Provided information START
-- ==== Sys2Proof/Machine/VMem.lean ====
section
/-! DEFINITION. Vector memory: unit-stride, strided, indexed and mask loads and stores (R283 to R285, R287), `vamo` (R286), their
element faults (R198, R200), far elements (R143, R178), the stop at PREEMPT (R204), memory samples (R375). -/
namespace Sys2Proof.Machine

/-- One vector memory instruction: whether it stores, bytes per element, element units of vstart (8 for mask bytes), the stride
class of R375, scalar and vector sources, mask field and dt, the elements it names and their addresses. -/
structure VMemOp where
  store : Bool
  n : Nat
  step : Nat
  cls : Nat
  xs : List (BitVec 5)
  vs : List ((BitVec 5 × Nat) × BitVec 1)
  mask : BitVec 3
  dt : BitVec 1 := 0
  run : Nat × Nat
  idx : List Nat
  addr : Nat → Word

/-- An element access: its index, its address, the place. -/
structure VElem where
  idx : Nat
  va : Word
  t : Target
deriving DecidableEq, Repr

/-- The failing element and its trap. -/
abbrev Stop := Option (Nat × Trap)

/-- Alignment and translation of the elements in rising order, up to the lowest that fails (R169, R284). -/
def State.probe (s : State) (n : Nat) (acc : Acc) (addr : Nat → Word) : List Nat → List VElem × Stop
  | [] => ([], none)
  | i :: r =>
    if (addr i).toNat % n != 0 then ([], some (i, alignTrap (addr i) acc.writes))
    else match translate s s.cur s.cur.level (addr i) n acc true with
    | .error t => ([], some (i, t))
    | .ok t => let (l, e) := s.probe n acc addr r; ({ idx := i, va := addr i, t } :: l, e)

/-- The claims of local elements in rising order, up to the lowest that fails (R176). -/
def State.claimAll (s : State) (n : Nat) (stop : Stop) : List VElem → State × List VElem × Stop
  | [] => (s, [], stop)
  | e :: r =>
    if e.t.isFar then let (s', l, x) := s.claimAll n stop r; (s', e :: l, x)
    else match claimTarget s e.t n with
    | .error i => (s, [], some (e.idx, keystreamTrap (e.va + BitVec.ofNat 64 i)))
    | .ok s1 => let (s', l, x) := s1.claimAll n stop r; (s', e :: l, x)

/-- The bytes of far elements within one 256-byte block that one request names (R143): the span of all the instruction's elements there
for a read; for a write one range without gaps, since WR names one address and a length (R142, log 27). -/
structure FarRun where
  t : Target
  va : Word
  len : Nat
deriving DecidableEq, Repr

/-- Whether an element lies in the same block as a place, through the same leaf. -/
def Target.sameBlock (t u : Target) : Bool := t.home == u.home && t.enc == u.enc && t.lworld == u.lworld && t.key / 256 == u.key / 256
/-- Whether a far element of a read goes into a request. -/
def FarRun.spans (r : FarRun) (e : VElem) : Bool := r.t.sameBlock e.t && e.t.key + r.va.toNat == r.t.key + e.va.toNat
/-- The span with an element of n bytes. -/
def FarRun.cover (r : FarRun) (n : Nat) (e : VElem) : FarRun :=
  let lo := min r.t.key e.t.key
  { t := { r.t with key := lo }, va := r.va - BitVec.ofNat 64 (r.t.key - lo), len := max (r.t.key + r.len) (e.t.key + n) - lo }
/-- The read requests of the far elements: one for each block, in the order of their first elements. -/
def readRuns (n : Nat) (els : List VElem) : List FarRun :=
  (els.filter fun e => e.t.isFar).foldl (fun (acc : List FarRun) e =>
    if acc.any fun r => r.spans e then acc.map fun r => if r.spans e then r.cover n e else r
    else acc ++ [{ t := e.t, va := e.va, len := n }]) []
/-- Whether an element of a write lies in a run or touches it. -/
def FarRun.touches (r : FarRun) (n : Nat) (e : VElem) : Bool :=
  r.t.sameBlock e.t && r.t.key ≤ e.t.key + n && e.t.key ≤ r.t.key + r.len
/-- The write runs with one more element of n bytes: the runs that it touches become one. -/
def addRun (n : Nat) (acc : List FarRun) (e : VElem) : List FarRun :=
  match acc.filter fun r => r.touches n e with
  | [] => acc ++ [{ t := e.t, va := e.va, len := n }]
  | l => let u := l.foldl (fun (u : FarRun) r =>
           let lo := min u.t.key r.t.key
           { t := { u.t with key := lo }, va := u.va - BitVec.ofNat 64 (u.t.key - lo), len := max (u.t.key + u.len) (r.t.key + r.len) - lo })
           ({ t := e.t, va := e.va, len := n } : FarRun)
         let first (r : FarRun) : Bool := l.head? == some r
         acc.filterMap fun r => if first r then some u else if l.contains r then none else some r
/-- The write runs of the far elements, in the order of their first elements. -/
def farRuns (n : Nat) (els : List VElem) : List FarRun := (els.filter fun e => e.t.isFar).foldl (addRun n) []
/-- Whether a far element of a write lies in a run. -/
def FarRun.wrote (r : FarRun) (n : Nat) (e : VElem) : Bool :=
  r.t.sameBlock e.t && r.t.key ≤ e.t.key && e.t.key + n ≤ r.t.key + r.len
/-- The bytes of a run that the elements below a stop fill, the highest element of a byte last (R72). -/
def FarRun.bytes (r : FarRun) (n : Nat) (mine : List VElem) (data : Nat → List Byte) : List Byte :=
  let at' (j : Nat) : Option Byte := (mine.reverse.find? fun e => e.t.key ≤ r.t.key + j && r.t.key + j < e.t.key + n).map
    fun e => (data e.idx).getD (r.t.key + j - e.t.key) 0
  ((List.range r.len).map at').takeWhile Option.isSome |>.filterMap id
/-- Whether an element lies in a run. -/
def FarRun.holds (r : FarRun) (n : Nat) (e : VElem) : Bool :=
  r.t.home == e.t.home && r.t.enc == e.t.enc && r.va.toNat ≤ e.va.toNat && e.va.toNat + n ≤ r.va.toNat + r.len &&
  e.t.key + r.va.toNat == r.t.key + e.va.toNat

/-- The first far element-mode element whose units an earlier element of the instruction claims too (R176). -/
def dupClaim (n : Nat) : List (Nat × Nat) → List VElem → Stop
  | _, [] => none
  | seen, e :: r =>
    if e.t.isFar && e.t.enc == 2 then
      if seen.any fun k => k.1 == e.t.dev && overlap k.2 n e.t.key n then some (e.idx, keystreamTrap e.va)
      else dupClaim n ((e.t.dev, e.t.key) :: seen) r
    else dupClaim n seen r

/-- Consecutive element-mode elements of a store in one block: one CLM where they are far (R178). -/
structure ClaimRun where
  t : Target
  els : List VElem
deriving DecidableEq, Repr
/-- The claims of the element-mode elements, in order, where some of them are far. An element that comes back to a block after another one
claims anew, since nothing at or above a failing element may be claimed (R176). -/
def claimRuns (els : List VElem) : List ClaimRun :=
  if els.any fun e => e.t.isFar && e.t.enc == 2 then
    ((els.filter fun e => e.t.enc == 2).foldl (fun (acc : List ClaimRun) e => match acc with
      | c :: l => if c.t.sameBlock e.t then { c with els := c.els ++ [e] } :: l else { t := e.t, els := [e] } :: c :: l
      | [] => [{ t := e.t, els := [e] }]) []).reverse
  else []
def ClaimRun.units (c : ClaimRun) (n : Nat) : List (Nat × Bool) := c.els.flatMap fun e => unitsOf e.t.key n true
/-- The results of a claim of elements of n bytes. -/
def State.claimed (s : State) (n : Nat) (c : ClaimRun) : Except Trap (List (UnitResult × Word × Half)) :=
  let g := cdiv n 4
  s.claimResults s.cur c.t (c.units n) true .store fun i =>
    ((c.els[i / g]?).map (·.va)).getD 0 + BitVec.ofNat 64 (4 * (i % g))
/-- The claims of local elements among far ones, up to the first unit that is set: the units' results (R176). -/
def State.claimHere (s : State) (n : Nat) : List VElem → State × List (UnitResult × Word × Half)
  | [] => (s, [])
  | e :: r =>
    match claimTarget s e.t n with
    | .error i => (s, (List.range (cdiv n 4)).map fun j => (if 4 * j = i then UnitResult.set else .clear, e.t.nonce, e.t.gen))
    | .ok s1 => let (s2, l) := s1.claimHere n r
                (s2, (List.range (cdiv n 4)).map (fun _ => (UnitResult.claimed, e.t.nonce, e.t.gen)) ++ l)
/-- Makes one claim: asks for it where it is far; a local one is made at once and its answer kept until the instruction is done. -/
def State.claimRun (s : State) (n : Nat) (c : ClaimRun) : State :=
  match s.needClaims s.cur c.t (c.units n) n with
  | none => s
  | some (a, m) =>
    if c.t.isFar then s.ask s.cur c.t a m
    else
      let (u, us) := s.claimHere n c.els
      let r : FarReq := { id := u.nextOp, core := s.cur.core, ctx := s.cur.ctx, dev := c.t.dev, rid := 0, ask := a, msg := .ack 0,
                          answer := some (.claims us) }
      { u with farReqs := u.farReqs ++ [r], nextOp := u.nextOp + 1 }
/-- Makes the claims in order, one after another, since a later element claims nothing once an earlier one fails (R176): the state, and
whether an answer is awaited. -/
def State.askClaims (s : State) (n : Nat) : List ClaimRun → State × Bool
  | [] => (s, false)
  | c :: r =>
    let u := s.claimRun n c
    if u.asking u.cur then (u, true)
    else match u.claimed n c with
    | .ok _ => u.askClaims n r
    | .error _ => (u, false)
/-- What the reads must still ask, at most as many at once as a hart has read tags (R143): the state with the requests sent, or none
where every answer has come. -/
def State.askRuns (s : State) (rs : List FarRun) : Option State :=
  let need := rs.filter fun r => (s.farNeed s.cur r.t r.len true false).isSome
  if need.isEmpty then none
  else some ((need.take 64).foldl (fun s r => match s.farNeed s.cur r.t r.len true false with
    | some (a, m) => s.ask s.cur r.t a m
    | none => s) s)

/-- The element that a trap of a claim concerns: the one whose bytes hold the trap's address, else the first. -/
def ClaimRun.victim (c : ClaimRun) (n : Nat) (t : Trap) : Stop :=
  ((c.els.find? fun e => e.va.toNat ≤ t.detail.toNat && t.detail.toNat < e.va.toNat + n) <|> c.els.head?).map fun e => (e.idx, t)
/-- The lower of two stops. -/
def Stop.first (a b : Stop) : Stop :=
  match a, b with
  | some x, some y => if y.1 < x.1 then b else a
  | some _, none => a
  | none, _ => b
/-- The lowest element whose read was refused or timed out, with its trap at that element's address (R147, R198). -/
def State.readFails (s : State) (n : Nat) (rs : List FarRun) (els : List VElem) : Stop :=
  rs.foldl (fun (x : Stop) r => match s.farRead s.cur r.t r.len .load r.va with
    | .error t => x.first ((els.find? fun e => e.t.isFar && r.holds n e).map fun e => (e.idx, { t with detail := e.va }))
    | .ok _ => x) none
/-- The lowest element whose claim fails (R176). -/
def State.claimsFail (s : State) (n : Nat) (cs : List ClaimRun) : Stop :=
  cs.foldl (fun (x : Stop) c => match s.claimed n c with
    | .error t => x.first (c.victim n t)
    | .ok _ => x) none
/-- Elements below a stop. -/
def below (els : List VElem) (x : Stop) : List VElem := match x with | some (k, _) => els.filter fun e => e.idx < k | none => els

/-- The stop that PREEMPT makes of an instruction that it finds under way (R204): a free element boundary where no element has been sent;
else the boundary after the highest element that has been sent, `sent` being those whose requests or claims have gone. -/
def State.cutPoint (s : State) (sent : List Nat) (lo hi : Nat) : Stop :=
  match s.cur.asyncTrap with
  | some t =>
    if t.code != cPREEMPT then none
    else match sent with
    | [] => if lo + 1 < hi then some (lo + 1 + Config.pick s.free (2 ^ 53) % (hi - lo - 1), t) else none
    | l => let k := l.foldl max 0 + 1
           if k < hi then some (k, t) else none
  | none => none
/-- The stop that PREEMPT makes of an instruction with a list of active elements. -/
def State.cutOf (s : State) (sent idx : List Nat) : Stop :=
  match idx with | lo :: _ => s.cutPoint sent lo (idx.getLast?.getD lo + 1) | [] => none
/-- The elements whose reads or lookups have been asked for. -/
def State.askedReads (s : State) (n : Nat) (rs : List FarRun) (els : List VElem) : List Nat :=
  (els.filter fun e => e.t.isFar && rs.any fun r => r.holds n e &&
    ((s.answer s.cur r.t.dev (.read r.t.key r.len)).isSome || (s.answer s.cur r.t.dev (.claim (unitsOf r.t.key r.len false))).isSome)).map (·.idx)
/-- The elements whose claims have been made or asked for. -/
def State.askedClaims (s : State) (n : Nat) (cs : List ClaimRun) : List Nat :=
  ((cs.filter fun c => (s.answer s.cur c.t.dev (.claim (c.units n))).isSome).flatMap (·.els)).map (·.idx)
Provided information END
Transcribe the records above from the line holding "def readRuns (n" down to the line holding "write runs of", inclusive, without adding anything.

def readRuns (n : Nat) (els : List VElem) : List FarRun :=
  (els.filter fun e => e.t.isFar).foldl (fun (acc : List FarRun) e =>
    if acc.any fun r => r.spans e then acc.map fun r => if r.spans e then r.cover n e else r
    else acc ++ [{ t := e.t, va := e.va, len := n }]) []
/-- Whether an element of a write lies in a run or touches it. -/
def FarRun.touches (r : FarRun) (n : Nat) (e : VElem) : Bool :=
  r.t.sameBlock e.t && r.t.key ≤ e.t.key + n && e.t.key ≤ r.t.key + r.len
/-- The write runs with one more element of n bytes: the runs that it touches become one. -/
def addRun (n : Nat) (acc : List FarRun) (e : VElem) : List FarRun :=
  match acc.filter fun r => r.touches n e with
  | [] => acc ++ [{ t := e.t, va := e.va, len := n }]
  | l => let u := l.foldl (fun (u : FarRun) r =>
           let lo := min u.t.key r.t.key
           { t := { u.t with key := lo }, va := u.va - BitVec.ofNat 64 (u.t.key - lo), len := max (u.t.key + u.len) (r.t.key + r.len) - lo })
           ({ t := e.t, va := e.va, len := n } : FarRun)
         let first (r : FarRun) : Bool := l.head? == some r
         acc.filterMap fun r => if first r then some u else if l.contains r then none else some r
/-- The write runs of the far elements, in the order of their first elements. -/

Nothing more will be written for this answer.